Rieseberg's work with co-investigator Steve Knapp from the University of Georgia has already been helpful to the industry, said Larry Kleingartner, executive director of the Mandan, N.D.-based National Sunflower Association.

Their research helped identify a trait that imparts resistance to downy mildew, which destroys plant tissue, and its association with a gene that imparts resistance to rust, a fungus that affects yield and quality, Kleingartner said.

"That kind of information is so important so we don't have to go through eight years of grow outs to see if we've got this resistance in this hybrid," he said. "We can just do it on a very molecular basis."

The sunflower mapping venture is the latest of several plant genome projects.

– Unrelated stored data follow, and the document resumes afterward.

-- ==== Sys2Proof/Laws/Frames.lean ====
section
/-! SUPPORT. What each shared operation can change, said once per operation: `OnlyFetch` for the fetch port's,
`OnlyPort` for what settles after a command, `OnlySweep` for the sweep's and the engine's. -/

namespace Sys2Proof.Machine

/-! ## The fetch port and the arbiter -/

/-- At most the fetch port and the arbiter differ. -/
def OnlyFetch (s t : State) : Prop := ∃ f a, t = { s with fetch := f, arb := a }

theorem OnlyFetch.refl (s : State) : OnlyFetch s s := ⟨_, _, rfl⟩

theorem OnlyFetch.trans {s t u : State} : OnlyFetch s t → OnlyFetch t u → OnlyFetch s u := by
  rintro ⟨_, _, rfl⟩ ⟨_, _, rfl⟩; exact ⟨_, _, rfl⟩

theorem setSide_only (r : Requester) (p : PortSide) (s : State) : OnlyFetch s (setSide r p s) := by
  cases r <;> exact ⟨_, _, rfl⟩

theorem dropFetch_only (r : Requester) (s : State) : OnlyFetch s (dropFetch r s) := ⟨_, _, rfl⟩

theorem dropEngine_only (u : EngineUnit) (s : State) : OnlyFetch s (dropEngine u s) := ⟨_, _, rfl⟩

theorem postData_only (r : Requester) (t : Transfer) (bytes : List Byte) (s : State) :
    OnlyFetch s (postData r t bytes s) := setSide_only ..

theorem endWith_only (r : Requester) (st : BurstStatus) (item : Nat) (s : State) : OnlyFetch s (endWith r st item s) :=
  (dropFetch_only r s).trans (setSide_only ..)

theorem prepareBurst_only (r : Requester) (t : Transfer) (s : State) : OnlyFetch s (prepareBurst r t s) := by
  unfold prepareBurst
  split
  · exact postData_only ..
  · exact postData_only ..
  · exact setSide_only ..
  · exact setSide_only ..
  · exact setSide_only ..

theorem serveNext_only (r : Requester) (s : State) : OnlyFetch s (serveNext r s) := by
  unfold serveNext
  split
  · exact .refl s
  · split
    · exact prepareBurst_only ..
    · split
      · exact prepareBurst_only ..
      · exact setSide_only ..
      · exact endWith_only ..

theorem takeRequest_only (r : Requester) (req : FetchReq) (stale : Bool) (s : State) :
    OnlyFetch s (takeRequest r req stale s) := by
  unfold takeRequest
  dsimp only
  split
  · exact (setSide_only ..).trans (endWith_only ..)
  · exact (setSide_only ..).trans (serveNext_only ..)

theorem endTransfer_only (r : Requester) (s : State) : OnlyFetch s (endTransfer r s) := by
  unfold endTransfer
  dsimp only
  split
  · exact (setSide_only ..).trans (takeRequest_only ..)
  · exact setSide_only ..

theorem requestArrives_only (r : Requester) (req : FetchReq) (s : State) : OnlyFetch s (requestArrives r req s) := by
  unfold requestArrives
  dsimp only
  split
  · exact takeRequest_only ..
  · exact setSide_only ..

theorem abandonTransfer_only (r : Requester) (s : State) : OnlyFetch s (abandonTransfer r s) := by
  unfold abandonTransfer
  dsimp only
  split
  · exact .refl s
  · split
    · exact .refl s
    · split
      · exact setSide_only ..
      · exact (setSide_only ..).trans (endWith_only ..)

theorem messageArrives_only (r : Requester) (message : BitVec 40) (s : State) :
    OnlyFetch s (messageArrives r message s) := by
  unfold messageArrives
  dsimp only
  split
  · exact .refl s
  · exact setSide_only ..
  · split
    · exact setSide_only ..
    · split
      · exact (setSide_only ..).trans (requestArrives_only ..)
      · exact (setSide_only ..).trans (abandonTransfer_only ..)

theorem discardSide_only (r : Requester) (s : State) : OnlyFetch s (discardSide r s) := by
  unfold discardSide
  dsimp only
  split
  · exact setSide_only ..
  · split
    · split
      · exact setSide_only ..
      · exact (setSide_only ..).trans (endWith_only ..)
    · exact setSide_only ..

theorem discardFetch_only (s : State) : OnlyFetch s (discardFetch s) :=
  (discardSide_only .r0 s).trans (discardSide_only ..)

theorem retestStall_only (s : State) : OnlyFetch s (retestStall s) := by
  unfold retestStall
  dsimp only
  split
  · split
    · exact .refl s
    · split
      · exact setSide_only ..
      · split
        · exact setSide_only ..
        · exact (setSide_only ..).trans (prepareBurst_only ..)
    · split
      · exact setSide_only ..
      · exact endWith_only ..
  · exact .refl s

theorem fetchData_only (r : Requester) (bytes : List Byte) (s : State) : OnlyFetch s (fetchData r bytes s) := by
  unfold fetchData
  dsimp only
  split
  · exact .refl s
  · split
    · exact postData_only ..
    · exact setSide_only ..

theorem fetchError_only (r : Requester) (s : State) : OnlyFetch s (fetchError r s) := by
  unfold fetchError
  split
  · exact .refl s
  · exact endWith_only ..

theorem fetchAsk_only (b : FetchRead) (s : State) : OnlyFetch s (fetchAsk b s) := by
  unfold fetchAsk
  dsimp only
  obtain ⟨f, a, h⟩ := setSide_only b.requester
    { sideOf s.fetch b.requester with
      transfer := (sideOf s.fetch b.requester).transfer.map fun t => { t with asked := t.asked + b.len } } s
  rw [h]
  exact ⟨_, _, rfl⟩

theorem fetchAskNext_only (s : State) : OnlyFetch s (fetchAskNext s) := by
  unfold fetchAskNext
  split
  · exact .refl s
  · split
    · exact fetchAsk_only ..
    · split
      · exact fetchAsk_only ..
      · exact .refl s

theorem takeBus_only (r : Requester) (s : State) : OnlyFetch s (takeBus r s) := by
  unfold takeBus
  dsimp only
  split
  · exact .refl s
  · exact (setSide_only ..).trans ⟨_, _, rfl⟩

theorem afterBurst_only (b : ReturnBurst) (s : State) : OnlyFetch s (afterBurst b s) := by
  unfold afterBurst
  dsimp only
  split
  · exact .refl s
  · split
    · split
      · exact setSide_only ..
      · exact serveNext_only ..
    · split
      · exact setSide_only ..
      · split
        · exact endWith_only ..
        · split
          · exact setSide_only ..
          · exact serveNext_only ..
    · split
      · exact setSide_only ..
      · split
        · exact (setSide_only ..).trans (serveNext_only ..)
        · exact endTransfer_only ..
    all_goals exact endTransfer_only ..

theorem completeBus_only (s : State) : OnlyFetch s (completeBus s) := by
  unfold completeBus
  split
  · exact .refl s
  · exact OnlyFetch.trans ⟨_, _, rfl⟩ (afterBurst_only ..)

/-! ## What settles -/

/-- At most the fetch port, the arbiter, the line buffer's asked counts, the job and the work of the compositor, the
test run's cursor and the free value counter differ. -/
def OnlyPort (s t : State) : Prop :=
  ∃ f a l j d r n, t = { s with
    fetch := f, arb := a, freeIndex := n
    ingest := { s.ingest with lines := l }
    comp := { s.comp with job := j, todo := d }
    selfTest := { s.selfTest with run := r } }

theorem OnlyPort.refl (s : State) : OnlyPort s s := ⟨_, _, _, _, _, _, _, rfl⟩

theorem OnlyPort.trans {s t u : State} : OnlyPort s t → OnlyPort t u → OnlyPort s u := by
  rintro ⟨_, _, _, _, _, _, _, rfl⟩ ⟨_, _, _, _, _, _, _, rfl⟩
  exact ⟨_, _, _, _, _, _, _, rfl⟩

theorem OnlyFetch.port {s t : State} : OnlyFetch s t → OnlyPort s t := by
  rintro ⟨_, _, rfl⟩; exact ⟨_, _, _, _, _, _, _, rfl⟩

theorem settleBus_only (b : Bool) (s : State) : OnlyPort s (settleBus b s) := by
  unfold settleBus
  split
  · exact .refl s
  · split
    · exact .refl s
    · exact (takeBus_only ..).port
    · exact (takeBus_only ..).port
    · split
      · exact (takeBus_only ..).port
      · refine OnlyPort.trans ?_ (takeBus_only ..).port
        exact ⟨_, _, _, _, _, _, _, rfl⟩

theorem ingestAsk_only (s : State) : OnlyPort s (ingestAsk s) := by
  unfold ingestAsk
  split
  · exact .refl s
  · split
    · exact .refl s
    · split
      · exact .refl s
      · exact ⟨_, _, _, _, _, _, _, rfl⟩

theorem engineAsk_only (s : State) : OnlyPort s (engineAsk s) := by
  unfold engineAsk
  split
  · exact .refl s
  · split
    · exact ⟨_, _, _, _, _, _, _, rfl⟩
    · exact .refl s

theorem selfAsk_only (s : State) : OnlyPort s (selfAsk s) := by
  unfold selfAsk
  split
  · exact .refl s
  · split
    · exact .refl s
    · split
      · exact .refl s
      · exact ⟨_, _, _, _, _, _, _, rfl⟩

In 2008, a group of researchers led by Washington University in St. Louis mapped the corn genome and posted its research on the Internet. The $29.5 million project, funded by the National Science Foundation and the U.S. Energy and Agriculture departments, will allow seed companies to tweak the genome to increase the plant's productivity.

Scientists also have mapped the genes of the black cottonwood tree, rice, the potato, the pinot noir grape and a weed called Arabidopsis thaliana.

Sunflowers are a nearly $14 billion a year industry, with some 32 million metric tons produced worldwide each year, according to the National Sunflower Association. In the United States, they're grown primarily in North Dakota, South Dakota, Kansas, Minnesota and Colorado. They're used primarily for cooking oil, although the seeds also are found in snacks and other products.

The family's genome is 3.5 billion letters long, which is slightly larger than the human genome.

Researchers say mapping the family's entire sequence could lead to crop improvement, weed control and the development of wood-producing varieties that could be used for flooring and other products. Increasing the complex sugars in Silverleaf's stalk would make it a viable feedstock for ethanol, Rieseberg said.

"It's extremely drought tolerant and grows very, very tall," he said. "And what's remarkable is that it's pretty much wood from bottom to top, and yet it's an annual."

The nation's 170 operating ethanol plants can produce 10.6 billion gallons of the fuel per year, according to the Renewable Fuels Association, but the vast majority of that fuel comes from corn. Growing criticism from a diverse alliance of cattle ranchers, grocers and environmentalists about using corn for fuel has prompted the industry to look at nonfood feedstocks such as switchgrass, corn stover and wood waste.

Congress had hoped ethanol production from nonfood sources would reach 100 million gallons in 2010, but companies are expected to fall far short of that goal.